Problem to solve –
Your answer should consist of each line below that includes the word "linkAdds".
Given data: Begin
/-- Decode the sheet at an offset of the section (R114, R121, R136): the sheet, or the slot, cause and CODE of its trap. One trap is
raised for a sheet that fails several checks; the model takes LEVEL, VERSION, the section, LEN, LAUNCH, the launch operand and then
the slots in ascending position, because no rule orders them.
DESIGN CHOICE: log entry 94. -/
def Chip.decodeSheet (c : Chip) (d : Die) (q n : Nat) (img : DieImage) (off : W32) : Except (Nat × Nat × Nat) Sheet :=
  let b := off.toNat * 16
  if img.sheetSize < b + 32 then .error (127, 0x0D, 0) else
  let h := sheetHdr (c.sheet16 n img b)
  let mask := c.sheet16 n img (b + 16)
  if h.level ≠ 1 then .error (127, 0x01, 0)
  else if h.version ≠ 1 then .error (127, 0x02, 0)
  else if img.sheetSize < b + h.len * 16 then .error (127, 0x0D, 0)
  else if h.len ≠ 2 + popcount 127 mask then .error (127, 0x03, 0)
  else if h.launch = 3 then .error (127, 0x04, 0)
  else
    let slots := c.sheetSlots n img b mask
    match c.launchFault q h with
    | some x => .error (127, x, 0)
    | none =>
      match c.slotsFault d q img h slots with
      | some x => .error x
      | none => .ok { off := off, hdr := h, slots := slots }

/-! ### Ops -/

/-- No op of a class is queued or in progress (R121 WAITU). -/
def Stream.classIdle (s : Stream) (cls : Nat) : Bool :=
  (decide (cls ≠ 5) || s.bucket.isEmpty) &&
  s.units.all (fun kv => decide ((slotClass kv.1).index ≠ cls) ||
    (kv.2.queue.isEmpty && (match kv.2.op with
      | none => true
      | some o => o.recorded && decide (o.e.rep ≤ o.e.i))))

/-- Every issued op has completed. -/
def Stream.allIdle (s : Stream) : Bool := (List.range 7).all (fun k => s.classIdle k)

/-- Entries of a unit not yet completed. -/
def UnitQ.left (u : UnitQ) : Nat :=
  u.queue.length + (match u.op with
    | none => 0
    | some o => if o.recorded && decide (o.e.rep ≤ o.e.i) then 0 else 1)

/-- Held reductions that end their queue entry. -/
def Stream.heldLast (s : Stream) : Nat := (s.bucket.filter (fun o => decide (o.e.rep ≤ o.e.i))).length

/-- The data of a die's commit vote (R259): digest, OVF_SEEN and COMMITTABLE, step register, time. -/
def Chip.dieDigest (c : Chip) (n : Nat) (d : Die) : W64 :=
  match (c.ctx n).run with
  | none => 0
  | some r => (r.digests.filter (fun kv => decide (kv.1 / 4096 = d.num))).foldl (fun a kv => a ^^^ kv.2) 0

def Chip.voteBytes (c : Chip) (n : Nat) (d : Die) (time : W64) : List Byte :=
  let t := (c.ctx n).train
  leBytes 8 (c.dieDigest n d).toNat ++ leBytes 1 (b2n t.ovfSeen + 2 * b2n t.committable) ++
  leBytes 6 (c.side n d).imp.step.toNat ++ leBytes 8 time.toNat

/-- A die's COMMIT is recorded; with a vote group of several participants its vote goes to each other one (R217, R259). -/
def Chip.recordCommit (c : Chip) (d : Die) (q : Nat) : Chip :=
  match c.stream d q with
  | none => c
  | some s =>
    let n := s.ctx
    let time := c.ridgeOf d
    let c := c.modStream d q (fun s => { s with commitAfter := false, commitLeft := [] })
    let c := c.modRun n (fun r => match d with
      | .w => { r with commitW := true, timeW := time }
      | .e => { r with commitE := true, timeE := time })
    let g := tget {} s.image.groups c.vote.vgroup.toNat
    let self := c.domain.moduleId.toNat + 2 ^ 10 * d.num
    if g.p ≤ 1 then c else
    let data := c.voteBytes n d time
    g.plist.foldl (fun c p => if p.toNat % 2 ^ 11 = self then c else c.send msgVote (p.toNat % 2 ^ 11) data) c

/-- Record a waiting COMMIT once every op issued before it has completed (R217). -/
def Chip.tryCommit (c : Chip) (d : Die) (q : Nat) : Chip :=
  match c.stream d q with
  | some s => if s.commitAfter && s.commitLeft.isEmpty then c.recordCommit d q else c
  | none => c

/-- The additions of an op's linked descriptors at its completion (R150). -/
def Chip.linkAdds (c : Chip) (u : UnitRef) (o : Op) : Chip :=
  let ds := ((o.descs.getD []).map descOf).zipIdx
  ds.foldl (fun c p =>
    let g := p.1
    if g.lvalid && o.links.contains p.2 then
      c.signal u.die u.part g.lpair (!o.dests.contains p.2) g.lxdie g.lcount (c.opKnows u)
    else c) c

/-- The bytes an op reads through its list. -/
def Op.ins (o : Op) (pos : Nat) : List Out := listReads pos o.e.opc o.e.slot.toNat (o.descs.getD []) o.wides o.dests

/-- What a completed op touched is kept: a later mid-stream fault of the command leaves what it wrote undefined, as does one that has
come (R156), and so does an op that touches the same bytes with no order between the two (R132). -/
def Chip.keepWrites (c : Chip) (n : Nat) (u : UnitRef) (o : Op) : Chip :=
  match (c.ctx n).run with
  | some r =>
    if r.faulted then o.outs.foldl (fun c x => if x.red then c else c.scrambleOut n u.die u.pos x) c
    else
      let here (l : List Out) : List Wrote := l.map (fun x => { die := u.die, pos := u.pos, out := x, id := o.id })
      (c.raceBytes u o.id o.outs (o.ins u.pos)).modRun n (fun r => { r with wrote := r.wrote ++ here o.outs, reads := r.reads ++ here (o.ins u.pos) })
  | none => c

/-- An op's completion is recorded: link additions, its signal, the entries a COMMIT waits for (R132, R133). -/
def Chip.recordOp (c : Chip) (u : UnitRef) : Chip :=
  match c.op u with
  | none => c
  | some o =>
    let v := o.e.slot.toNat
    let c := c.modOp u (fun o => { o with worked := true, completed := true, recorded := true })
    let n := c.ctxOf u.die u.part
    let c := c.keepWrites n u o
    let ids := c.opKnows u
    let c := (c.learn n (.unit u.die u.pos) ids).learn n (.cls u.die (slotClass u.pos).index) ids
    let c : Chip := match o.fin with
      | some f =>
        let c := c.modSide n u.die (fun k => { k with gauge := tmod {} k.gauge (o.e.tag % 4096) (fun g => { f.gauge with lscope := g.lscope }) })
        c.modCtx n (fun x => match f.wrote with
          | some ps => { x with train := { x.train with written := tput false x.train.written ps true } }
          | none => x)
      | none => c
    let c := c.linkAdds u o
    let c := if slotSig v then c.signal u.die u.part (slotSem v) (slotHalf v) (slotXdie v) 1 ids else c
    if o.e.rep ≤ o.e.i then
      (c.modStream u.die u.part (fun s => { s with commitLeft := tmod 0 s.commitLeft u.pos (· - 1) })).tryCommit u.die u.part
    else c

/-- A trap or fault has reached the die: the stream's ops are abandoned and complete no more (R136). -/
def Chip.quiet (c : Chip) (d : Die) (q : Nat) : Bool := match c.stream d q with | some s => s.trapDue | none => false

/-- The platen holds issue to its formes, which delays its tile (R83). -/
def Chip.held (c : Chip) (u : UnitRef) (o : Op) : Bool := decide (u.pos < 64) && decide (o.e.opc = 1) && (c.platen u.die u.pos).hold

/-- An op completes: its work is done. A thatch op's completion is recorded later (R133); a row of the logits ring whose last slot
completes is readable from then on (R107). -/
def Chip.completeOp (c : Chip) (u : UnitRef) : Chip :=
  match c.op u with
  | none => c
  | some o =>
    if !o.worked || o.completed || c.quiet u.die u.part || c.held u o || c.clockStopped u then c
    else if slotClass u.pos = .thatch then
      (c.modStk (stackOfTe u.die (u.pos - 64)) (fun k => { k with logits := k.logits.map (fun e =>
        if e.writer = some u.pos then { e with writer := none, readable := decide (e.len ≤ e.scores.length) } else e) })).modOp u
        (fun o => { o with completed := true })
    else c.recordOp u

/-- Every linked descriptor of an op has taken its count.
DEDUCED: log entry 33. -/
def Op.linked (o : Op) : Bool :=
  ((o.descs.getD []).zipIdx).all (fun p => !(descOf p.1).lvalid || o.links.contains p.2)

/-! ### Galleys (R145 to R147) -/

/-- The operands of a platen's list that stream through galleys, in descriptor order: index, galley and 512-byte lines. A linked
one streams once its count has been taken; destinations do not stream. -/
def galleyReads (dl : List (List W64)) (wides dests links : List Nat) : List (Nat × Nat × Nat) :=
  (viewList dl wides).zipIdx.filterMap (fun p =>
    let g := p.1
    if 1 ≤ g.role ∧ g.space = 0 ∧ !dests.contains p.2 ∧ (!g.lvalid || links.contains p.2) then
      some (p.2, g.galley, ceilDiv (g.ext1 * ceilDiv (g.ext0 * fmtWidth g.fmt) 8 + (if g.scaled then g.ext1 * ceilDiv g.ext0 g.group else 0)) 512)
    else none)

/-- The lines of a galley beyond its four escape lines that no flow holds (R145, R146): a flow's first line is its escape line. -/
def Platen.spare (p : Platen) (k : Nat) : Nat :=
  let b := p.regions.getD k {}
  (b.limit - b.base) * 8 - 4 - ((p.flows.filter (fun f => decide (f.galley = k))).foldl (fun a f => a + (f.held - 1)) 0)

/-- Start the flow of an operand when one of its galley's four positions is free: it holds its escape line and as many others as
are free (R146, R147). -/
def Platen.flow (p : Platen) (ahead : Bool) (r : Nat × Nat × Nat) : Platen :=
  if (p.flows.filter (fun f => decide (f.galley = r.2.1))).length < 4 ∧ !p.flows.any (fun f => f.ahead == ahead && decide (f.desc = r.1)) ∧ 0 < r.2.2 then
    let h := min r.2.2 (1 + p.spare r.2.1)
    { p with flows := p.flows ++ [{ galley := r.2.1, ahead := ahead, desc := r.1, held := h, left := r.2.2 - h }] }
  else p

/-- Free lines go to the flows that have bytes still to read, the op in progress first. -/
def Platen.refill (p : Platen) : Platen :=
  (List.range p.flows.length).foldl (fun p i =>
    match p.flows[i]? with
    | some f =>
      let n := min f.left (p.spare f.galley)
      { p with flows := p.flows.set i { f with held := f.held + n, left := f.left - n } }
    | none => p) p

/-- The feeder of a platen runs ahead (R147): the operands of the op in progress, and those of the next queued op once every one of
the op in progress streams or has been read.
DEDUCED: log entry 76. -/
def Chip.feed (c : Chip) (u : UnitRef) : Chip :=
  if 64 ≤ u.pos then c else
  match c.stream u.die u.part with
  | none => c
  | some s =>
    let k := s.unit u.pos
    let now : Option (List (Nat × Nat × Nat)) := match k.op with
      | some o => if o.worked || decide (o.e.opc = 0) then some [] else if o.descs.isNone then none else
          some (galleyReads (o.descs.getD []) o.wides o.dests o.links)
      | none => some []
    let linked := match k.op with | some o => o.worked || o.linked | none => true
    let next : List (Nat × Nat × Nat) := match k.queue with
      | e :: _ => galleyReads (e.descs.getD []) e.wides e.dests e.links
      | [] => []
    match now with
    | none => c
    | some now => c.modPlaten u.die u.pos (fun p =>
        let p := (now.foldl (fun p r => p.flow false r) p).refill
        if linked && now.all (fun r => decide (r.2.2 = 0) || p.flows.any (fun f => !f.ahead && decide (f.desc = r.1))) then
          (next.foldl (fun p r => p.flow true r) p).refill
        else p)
Given data: End
Given data: Begin
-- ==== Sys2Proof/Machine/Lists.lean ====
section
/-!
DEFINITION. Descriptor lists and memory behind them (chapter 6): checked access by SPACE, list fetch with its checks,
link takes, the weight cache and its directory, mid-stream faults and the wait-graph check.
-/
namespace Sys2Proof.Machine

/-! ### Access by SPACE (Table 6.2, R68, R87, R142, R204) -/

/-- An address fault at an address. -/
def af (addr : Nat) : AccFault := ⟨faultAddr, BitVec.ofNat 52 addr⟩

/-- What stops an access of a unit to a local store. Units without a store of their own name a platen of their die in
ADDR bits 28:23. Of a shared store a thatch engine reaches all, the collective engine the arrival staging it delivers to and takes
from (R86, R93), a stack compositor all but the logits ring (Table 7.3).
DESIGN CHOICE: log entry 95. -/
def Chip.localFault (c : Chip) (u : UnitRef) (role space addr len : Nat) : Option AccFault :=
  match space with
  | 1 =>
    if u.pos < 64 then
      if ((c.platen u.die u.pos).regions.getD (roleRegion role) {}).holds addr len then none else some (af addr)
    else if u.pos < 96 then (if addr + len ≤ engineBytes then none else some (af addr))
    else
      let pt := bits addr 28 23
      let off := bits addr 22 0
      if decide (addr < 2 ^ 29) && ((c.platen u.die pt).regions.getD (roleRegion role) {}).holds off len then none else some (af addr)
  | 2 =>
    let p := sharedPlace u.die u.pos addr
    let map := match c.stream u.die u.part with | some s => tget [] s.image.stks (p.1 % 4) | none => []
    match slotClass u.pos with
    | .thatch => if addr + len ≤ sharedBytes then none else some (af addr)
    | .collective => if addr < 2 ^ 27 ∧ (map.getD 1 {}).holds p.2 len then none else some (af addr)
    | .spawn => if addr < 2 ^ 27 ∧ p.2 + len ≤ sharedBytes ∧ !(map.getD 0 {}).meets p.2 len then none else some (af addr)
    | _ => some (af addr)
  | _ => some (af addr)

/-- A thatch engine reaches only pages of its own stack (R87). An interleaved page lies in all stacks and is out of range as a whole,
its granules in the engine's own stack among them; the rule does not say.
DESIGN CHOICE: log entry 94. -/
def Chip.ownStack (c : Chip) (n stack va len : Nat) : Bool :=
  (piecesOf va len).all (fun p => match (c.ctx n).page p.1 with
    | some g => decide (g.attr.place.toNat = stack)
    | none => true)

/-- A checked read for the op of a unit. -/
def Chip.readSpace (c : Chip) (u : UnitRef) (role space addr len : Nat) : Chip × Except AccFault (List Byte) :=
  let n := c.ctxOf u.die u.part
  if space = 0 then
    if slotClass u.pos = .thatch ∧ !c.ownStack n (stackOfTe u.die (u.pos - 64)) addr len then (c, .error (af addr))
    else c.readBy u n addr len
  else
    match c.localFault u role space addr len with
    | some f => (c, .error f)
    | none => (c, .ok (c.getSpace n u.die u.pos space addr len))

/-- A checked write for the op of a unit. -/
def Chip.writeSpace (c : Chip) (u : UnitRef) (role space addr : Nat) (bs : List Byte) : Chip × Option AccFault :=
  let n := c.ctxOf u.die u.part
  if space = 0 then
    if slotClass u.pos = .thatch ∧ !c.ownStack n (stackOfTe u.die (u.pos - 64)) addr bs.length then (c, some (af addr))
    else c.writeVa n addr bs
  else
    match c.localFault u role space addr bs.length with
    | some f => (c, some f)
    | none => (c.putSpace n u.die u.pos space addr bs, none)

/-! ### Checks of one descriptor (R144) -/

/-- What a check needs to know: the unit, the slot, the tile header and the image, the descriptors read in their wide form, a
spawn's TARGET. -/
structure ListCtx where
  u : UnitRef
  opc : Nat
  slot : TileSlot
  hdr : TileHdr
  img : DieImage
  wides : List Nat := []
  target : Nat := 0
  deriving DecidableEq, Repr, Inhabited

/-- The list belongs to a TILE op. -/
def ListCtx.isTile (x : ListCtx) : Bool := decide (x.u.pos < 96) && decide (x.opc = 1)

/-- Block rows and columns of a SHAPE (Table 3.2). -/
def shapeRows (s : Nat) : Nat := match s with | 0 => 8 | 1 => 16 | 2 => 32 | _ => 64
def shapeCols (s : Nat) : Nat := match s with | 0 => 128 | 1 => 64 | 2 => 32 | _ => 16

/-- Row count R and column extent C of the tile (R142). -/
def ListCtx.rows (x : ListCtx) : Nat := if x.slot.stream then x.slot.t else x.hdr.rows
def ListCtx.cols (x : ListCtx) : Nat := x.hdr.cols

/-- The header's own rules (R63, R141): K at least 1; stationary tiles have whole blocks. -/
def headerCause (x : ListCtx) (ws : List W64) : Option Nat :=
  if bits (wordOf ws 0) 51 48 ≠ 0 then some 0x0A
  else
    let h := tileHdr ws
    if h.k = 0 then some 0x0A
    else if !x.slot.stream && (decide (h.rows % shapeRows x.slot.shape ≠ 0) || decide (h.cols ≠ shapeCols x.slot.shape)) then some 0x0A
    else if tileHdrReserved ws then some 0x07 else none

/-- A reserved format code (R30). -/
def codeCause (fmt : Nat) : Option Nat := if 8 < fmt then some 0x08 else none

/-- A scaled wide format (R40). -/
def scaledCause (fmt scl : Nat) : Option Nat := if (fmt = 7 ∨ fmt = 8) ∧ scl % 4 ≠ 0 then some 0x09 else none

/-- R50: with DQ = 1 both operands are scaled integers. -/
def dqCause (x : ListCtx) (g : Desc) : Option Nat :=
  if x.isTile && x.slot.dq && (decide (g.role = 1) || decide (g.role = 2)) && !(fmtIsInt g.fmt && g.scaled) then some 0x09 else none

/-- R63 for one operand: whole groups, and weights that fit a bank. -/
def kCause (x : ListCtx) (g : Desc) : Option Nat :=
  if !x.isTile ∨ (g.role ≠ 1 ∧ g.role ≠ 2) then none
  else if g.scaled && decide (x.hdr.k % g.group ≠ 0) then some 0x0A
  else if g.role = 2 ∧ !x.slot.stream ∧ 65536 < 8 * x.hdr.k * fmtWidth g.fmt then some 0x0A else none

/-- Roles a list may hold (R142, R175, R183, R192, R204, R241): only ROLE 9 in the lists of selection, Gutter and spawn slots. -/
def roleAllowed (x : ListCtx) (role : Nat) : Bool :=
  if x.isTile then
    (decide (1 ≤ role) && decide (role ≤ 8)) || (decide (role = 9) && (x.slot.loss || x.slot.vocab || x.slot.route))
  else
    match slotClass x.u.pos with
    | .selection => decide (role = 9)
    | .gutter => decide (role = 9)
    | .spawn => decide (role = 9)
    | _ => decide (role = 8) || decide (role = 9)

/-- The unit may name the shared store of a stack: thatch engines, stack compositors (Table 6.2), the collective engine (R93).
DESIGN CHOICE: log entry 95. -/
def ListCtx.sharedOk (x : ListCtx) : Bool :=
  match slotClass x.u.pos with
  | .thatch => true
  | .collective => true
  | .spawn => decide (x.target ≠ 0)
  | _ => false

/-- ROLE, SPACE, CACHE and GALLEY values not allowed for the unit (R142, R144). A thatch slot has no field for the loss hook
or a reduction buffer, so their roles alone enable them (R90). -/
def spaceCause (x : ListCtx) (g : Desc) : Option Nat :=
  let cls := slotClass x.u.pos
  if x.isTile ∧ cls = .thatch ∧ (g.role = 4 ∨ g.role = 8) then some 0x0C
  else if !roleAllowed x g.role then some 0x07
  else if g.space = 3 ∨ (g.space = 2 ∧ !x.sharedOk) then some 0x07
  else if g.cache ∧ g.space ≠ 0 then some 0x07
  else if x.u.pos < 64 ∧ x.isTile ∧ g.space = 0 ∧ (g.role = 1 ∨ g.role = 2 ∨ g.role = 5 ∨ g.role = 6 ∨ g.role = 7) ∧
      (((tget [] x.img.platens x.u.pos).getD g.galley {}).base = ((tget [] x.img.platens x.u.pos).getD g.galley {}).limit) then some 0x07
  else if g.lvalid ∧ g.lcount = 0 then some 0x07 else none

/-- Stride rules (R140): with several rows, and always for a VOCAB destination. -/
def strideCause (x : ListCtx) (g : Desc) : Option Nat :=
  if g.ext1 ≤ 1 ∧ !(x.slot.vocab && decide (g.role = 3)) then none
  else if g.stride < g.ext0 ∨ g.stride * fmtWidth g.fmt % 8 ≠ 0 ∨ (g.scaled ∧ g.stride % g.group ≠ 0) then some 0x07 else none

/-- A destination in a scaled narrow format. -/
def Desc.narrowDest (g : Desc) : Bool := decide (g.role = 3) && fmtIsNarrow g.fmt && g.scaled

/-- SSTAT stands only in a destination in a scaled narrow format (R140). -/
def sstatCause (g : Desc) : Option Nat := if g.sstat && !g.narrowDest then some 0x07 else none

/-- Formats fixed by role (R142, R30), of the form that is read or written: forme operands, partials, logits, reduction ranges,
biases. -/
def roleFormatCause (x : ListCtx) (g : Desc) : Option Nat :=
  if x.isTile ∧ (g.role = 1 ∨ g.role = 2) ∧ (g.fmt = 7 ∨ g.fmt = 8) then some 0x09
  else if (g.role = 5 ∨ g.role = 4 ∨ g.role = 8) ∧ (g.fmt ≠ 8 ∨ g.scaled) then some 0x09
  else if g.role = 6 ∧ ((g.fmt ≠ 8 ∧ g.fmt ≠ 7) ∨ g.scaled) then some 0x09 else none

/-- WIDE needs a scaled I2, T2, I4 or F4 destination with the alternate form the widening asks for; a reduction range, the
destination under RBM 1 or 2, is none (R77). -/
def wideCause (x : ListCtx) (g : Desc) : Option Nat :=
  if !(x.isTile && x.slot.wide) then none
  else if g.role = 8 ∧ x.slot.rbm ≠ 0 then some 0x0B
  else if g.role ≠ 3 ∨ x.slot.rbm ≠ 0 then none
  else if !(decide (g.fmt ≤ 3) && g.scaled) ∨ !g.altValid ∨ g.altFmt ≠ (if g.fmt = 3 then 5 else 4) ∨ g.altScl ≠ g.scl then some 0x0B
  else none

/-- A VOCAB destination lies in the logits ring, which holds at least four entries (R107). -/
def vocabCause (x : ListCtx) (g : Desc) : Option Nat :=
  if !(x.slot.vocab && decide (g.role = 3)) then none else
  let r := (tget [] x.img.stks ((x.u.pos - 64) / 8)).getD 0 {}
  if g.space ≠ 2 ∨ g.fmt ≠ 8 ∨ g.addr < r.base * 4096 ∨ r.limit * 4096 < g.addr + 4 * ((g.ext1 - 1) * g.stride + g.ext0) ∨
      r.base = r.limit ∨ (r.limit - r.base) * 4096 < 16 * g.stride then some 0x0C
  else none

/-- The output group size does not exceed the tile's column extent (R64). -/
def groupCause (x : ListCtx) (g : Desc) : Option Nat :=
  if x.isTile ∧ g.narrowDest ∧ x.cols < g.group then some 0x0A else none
Given data: End
Given data: Begin
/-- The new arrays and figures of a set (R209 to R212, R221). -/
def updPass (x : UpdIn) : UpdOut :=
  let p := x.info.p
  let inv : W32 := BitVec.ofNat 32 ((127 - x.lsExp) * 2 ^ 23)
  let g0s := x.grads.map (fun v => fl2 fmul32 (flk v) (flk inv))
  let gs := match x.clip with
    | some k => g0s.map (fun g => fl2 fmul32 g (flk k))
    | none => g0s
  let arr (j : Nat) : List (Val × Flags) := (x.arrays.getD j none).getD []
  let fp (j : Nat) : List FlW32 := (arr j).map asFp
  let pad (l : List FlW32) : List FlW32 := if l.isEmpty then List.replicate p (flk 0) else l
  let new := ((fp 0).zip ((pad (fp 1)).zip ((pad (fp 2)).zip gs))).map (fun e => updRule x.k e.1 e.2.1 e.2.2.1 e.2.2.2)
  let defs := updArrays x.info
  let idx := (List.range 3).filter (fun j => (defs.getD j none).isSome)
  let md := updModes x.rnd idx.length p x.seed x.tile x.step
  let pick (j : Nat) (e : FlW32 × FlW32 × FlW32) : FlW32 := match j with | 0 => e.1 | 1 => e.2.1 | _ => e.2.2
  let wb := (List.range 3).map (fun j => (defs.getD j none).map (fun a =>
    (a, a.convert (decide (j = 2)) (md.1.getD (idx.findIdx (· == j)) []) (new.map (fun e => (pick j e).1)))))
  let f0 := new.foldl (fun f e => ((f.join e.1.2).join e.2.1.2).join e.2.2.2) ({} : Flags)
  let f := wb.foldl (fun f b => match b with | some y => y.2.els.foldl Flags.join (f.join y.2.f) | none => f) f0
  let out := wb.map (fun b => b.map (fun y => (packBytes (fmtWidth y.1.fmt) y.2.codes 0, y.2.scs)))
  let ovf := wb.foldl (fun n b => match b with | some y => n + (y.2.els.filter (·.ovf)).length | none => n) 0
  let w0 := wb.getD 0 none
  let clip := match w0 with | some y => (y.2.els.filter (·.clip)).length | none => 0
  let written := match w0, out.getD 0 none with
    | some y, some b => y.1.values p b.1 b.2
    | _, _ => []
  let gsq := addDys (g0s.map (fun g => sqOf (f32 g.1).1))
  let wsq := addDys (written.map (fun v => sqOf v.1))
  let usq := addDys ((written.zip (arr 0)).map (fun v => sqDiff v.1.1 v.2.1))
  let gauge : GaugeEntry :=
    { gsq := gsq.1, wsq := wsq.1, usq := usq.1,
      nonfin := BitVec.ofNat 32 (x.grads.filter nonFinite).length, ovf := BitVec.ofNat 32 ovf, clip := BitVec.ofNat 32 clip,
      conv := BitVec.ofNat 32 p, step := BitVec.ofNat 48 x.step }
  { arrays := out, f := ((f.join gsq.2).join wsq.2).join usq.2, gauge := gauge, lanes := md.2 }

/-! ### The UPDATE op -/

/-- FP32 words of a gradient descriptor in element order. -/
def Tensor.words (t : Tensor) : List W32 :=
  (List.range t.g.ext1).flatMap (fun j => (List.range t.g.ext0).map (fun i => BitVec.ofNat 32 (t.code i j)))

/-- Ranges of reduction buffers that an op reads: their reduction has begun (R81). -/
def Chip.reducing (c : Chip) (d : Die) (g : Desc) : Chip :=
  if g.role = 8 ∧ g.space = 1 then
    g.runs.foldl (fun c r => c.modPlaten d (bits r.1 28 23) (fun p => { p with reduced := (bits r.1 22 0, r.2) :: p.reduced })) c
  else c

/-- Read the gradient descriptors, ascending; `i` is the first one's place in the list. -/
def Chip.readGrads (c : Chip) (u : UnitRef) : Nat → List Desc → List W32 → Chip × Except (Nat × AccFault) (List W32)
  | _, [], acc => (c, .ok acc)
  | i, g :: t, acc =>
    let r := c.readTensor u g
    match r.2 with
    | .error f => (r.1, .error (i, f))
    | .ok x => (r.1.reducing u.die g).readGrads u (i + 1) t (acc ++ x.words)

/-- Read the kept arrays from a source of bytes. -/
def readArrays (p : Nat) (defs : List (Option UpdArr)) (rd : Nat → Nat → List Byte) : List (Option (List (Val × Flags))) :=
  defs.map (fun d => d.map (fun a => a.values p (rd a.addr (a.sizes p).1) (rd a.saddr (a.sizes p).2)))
Given data: End
Problem solution –
def Chip.linkAdds (c : Chip) (u : UnitRef) (o : Op) : Chip :=
    let c := c.linkAdds u o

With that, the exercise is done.